Prompt: In the data that follows, find the line containing "let t := t.ss1PlaneRead.captureV0"; then quote that line and every line after it, exactly, through the last one.

Materials provided:
-- ==== Sys2Proof/Machine/Intake.lean ====
section
/-!
DEFINITION. The intake at 11,500 ns: essential feedback goes to the lanes, joint positions, persons and sub-frames to
the engines, and the SS1 plane is read (R41, R43, R82, R129, R135 to R138, R154, R235, R266, R269, R284).
-/
namespace Sys2Proof.Machine

/-! ### Words of a node's frames -/

/-- The feedback word of an axis channel in an upstream DATA payload (R266). -/
def NodeSt.feedbackWord (x : NodeSt) (ch : Nat) : BitVec 96 :=
  BitVec.ofNat 96 (leNat (((x.buf.getD []).drop (132 * x.nrep + 12 * ch)).take 12))

/-- The extended word of an axis channel (Table 9.5). -/
structure ExtWord where
  loadPos : Nat
  loadValid : Bool
  loadErr : Bool
  tStage : Int                    -- 0.1 °C
  tMotor : Int
  vDc : Nat                       -- 0.1 V
  iRms : Nat                      -- 2⁻¹⁶ of rated peak
  diag : Nat
  deriving DecidableEq, Repr

/-- The extended word of an axis channel that this intake takes, none with no EXT frame (R43, R269). -/
def NodeSt.extWord (x : NodeSt) (ch : Nat) : Option ExtWord :=
  x.extNow.map fun p =>
    let w := leNat ((p.drop (16 * ch)).take 16)
    { loadPos := field w 39 0, loadValid := bitN w 40, loadErr := bitN w 41, tStage := sext 16 (field w 63 48)
      tMotor := sext 16 (field w 79 64), vDc := field w 95 80, iRms := field w 111 96, diag := field w 127 112 }

/-- The load-side count of an axis channel, none where it is lost (R269, Table 9.5). -/
def NodeSt.loadCount (x : NodeSt) (ch : Nat) : Option Nat :=
  (x.extWord ch).bind fun w => if w.loadValid && !w.loadErr then some w.loadPos else none

/-- The node's essential data of this tick at an island: none where it is stale or that island finds the sub-frame invalid
(R14, R271, R284). -/
def NodeSt.dataAt (x : NodeSt) (e : Island) : Option (List Byte) := if (x.subAt e).valid then x.buf else none

/-- A person report of an upstream DATA payload, as an island takes it (R154). -/
def NodeSt.report (x : NodeSt) (e : Island) (slot : Nat) : Option (List Byte) :=
  (x.dataAt e).map fun p => (p.drop (132 * slot)).take 132

/-! ### Samples -/

/-- The axis's kernel takes a sample in this tick: it does not at half rate in the other ticks (R50). -/
def State.samples (s : State) (a : Nat) : Bool :=
  match s.laneOf a with
  | some (l, _) => !s.axisHalf a || (s.slotsNow l).any fun e => e.2 = a
  | none => true

/-- A sample at the lanes; an invalid one counts in every tick. -/
def State.laneSample (s : State) (a : Nat) (c : Option Nat) (cause : Nat) : State :=
  if s.samples a || c.isNone then s.takeSample a c cause (s.axisT a)
  else s.modAxis a fun x => { x with fb := { x.fb with sinceValid := x.fb.sinceValid + s.P } }

/-- The sample of this tick is valid. -/
def State.sampleOk (s : State) (a : Nat) (c : Option Nat) : Bool := c.isSome && !((s.axis a).fb.stale && s.samples a)

def State.engineSamples (s : State) (a : Nat) (c : Option Nat) : State :=
  (s.engineSample .madder a c).engineSample .woad a c

/-- The raw count in a feedback word, none where the encoder reports an error. -/
def wordCount (w : BitVec 96) : Option Nat := if bitN w.toNat 44 then none else some (field w.toNat 39 0)

/-- Each engine takes the axis's count by its own island's judgement of the sub-frame. -/
def State.nodeEngineSamples (s : State) (a n ch : Nat) : State :=
  let x := s.node n
  let c := fun (e : Island) => (x.dataAt e).bind fun _ => wordCount (x.feedbackWord ch)
  (s.engineSample .madder a (c .madder)).engineSample .woad a (c .woad)

/-- A fresh feedback word: encoder error, power-stage report, analogue value, index. -/
def State.freshWord (s : State) (a : Nat) (w : BitVec 96) : State :=
  let v := w.toNat
  let wasOn := bitN (s.axis a).fb.word.toNat 45
  let c := wordCount w
  let t := s.modAxis a fun x => { x with fb := { x.fb with
    word := w, analog := if bitN v 47 then sext 16 (field v 95 80) else x.fb.analog } }
  let t := if bitN v 44 && !bitN v 46 then t.commLost a 2 else t
  let t := if wasOn && !bitN v 45 then t.powerDown a else t
  let t := t.laneSample a c 8
  if t.sampleOk a c then t.nodeIndex a w else t

/-- One axis of a node. -/
def State.nodeAxisIntake (s : State) (a n ch : Nat) : State :=
  let x := s.node n
  if !x.present || s.tick.no < x.activeFrom then s
  else
    let t := s.modAxis a fun y => { y with fb := { y.fb with psOnPrev := bitN y.fb.word.toNat 45, idx := none } }
    let t := t.nodeEngineSamples a n ch
    let t := if x.stale then t.laneSample a none 9 else t.freshWord a (x.feedbackWord ch)
    t.takeLoad a (x.loadCount ch)

/-- The count that a port gives at this intake (R129). -/
def State.portCount (s : State) (p : Nat) : Option Nat :=
  if s.ssiAged p then (s.port p).held else (s.port p).sample

/-- One axis on a local port; an aged SSI word is advanced by one tick's motion (R129), and a count that holds an inferred
transition is flagged (R123). -/
def State.portAxisIntake (s : State) (a p : Nat) : State :=
  let c := s.portCount p
  let t := s.modAxis a fun y => { y with fb := { y.fb with idx := none, inferred := (s.port p).lastInferred } }
  let t := (t.engineSamples a c).laneSample a c (s.port p).lastCause
  let ok := t.sampleOk a c
  let t := if ok && s.ssiAged p && s.samples a then t.modAxis a fun y =>
      { y with fb := { y.fb with posNew := satS 64 (y.fb.posNew + rnd ((y.lp.vFb : Rat) * kT s.P)) } } else t
  if ok then t.portIndex a p else t

/-- One port and its axes; an Ochre IDENT answer holds no sample (R131), and before the source has been asked for one
there is none (R119). -/
def State.portIntake (s : State) (p : Nat) : State :=
  let x := s.port p
  if s.portMode p = pmOff || (s.portMode p = pmOchre && x.request = 0x3C) ||
      !(if s.ssiAged p then x.heldBegun else x.begun) then s
  else
    let ax := s.portAxes p
    let t := s.forEach ax fun u a => u.portAxisIntake a p
    let jump := (s.portCount p).isSome && ax.any fun a => (t.axis a).fb.stale && t.samples a
    let bad := (s.portCount p).isNone || jump
    t.modPort p fun y => { y with
      latch := none, stale := bad, consec := if bad then incSat 16 y.consec else 0
      lastCause := if jump then 7 else y.lastCause }

/-! ### The intake -/

def State.personIntake (s : State) (r : PersonRec) : State :=
  let x := s.node (r.node % 64)
  let rep := fun (e : Island) => if x.present && !decide (s.tick.no < x.activeFrom) then x.report e r.slot else none
  (s.takeReport .madder r.index (rep .madder)).takeReport .woad r.index (rep .woad)

def State.intakeOp (s : State) : State :=
  let t := s.finishMoves.nodeIntake
  let t := t.forEach (t.axisList.filter fun a => !t.axisAbsent a) fun u a => match u.axisNode a with
    | some (n, ch) => u.nodeAxisIntake a n ch
    | none => u
  let t := t.forEach (upTo 16) State.portIntake
  let t := t.forEach t.sep.kin.persons State.personIntake
  let t := t.ss1PlaneRead.captureV0
  let t := t.forEach (t.axisList.filter fun a => !t.axisAbsent a) State.homeIntake
  t.intakeWrite.modTick fun x => { x with intakeDone := true }

def execIntake (s : State) : Out := .next (if s.tick.selide && !s.tick.intakeDone then s.intakeOp else s)

end Sys2Proof.Machine
end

Output below:
  let t := t.ss1PlaneRead.captureV0
  let t := t.forEach (t.axisList.filter fun a => !t.axisAbsent a) State.homeIntake
  t.intakeWrite.modTick fun x => { x with intakeDone := true }

def execIntake (s : State) : Out := .next (if s.tick.selide && !s.tick.intakeDone then s.intakeOp else s)

end Sys2Proof.Machine
end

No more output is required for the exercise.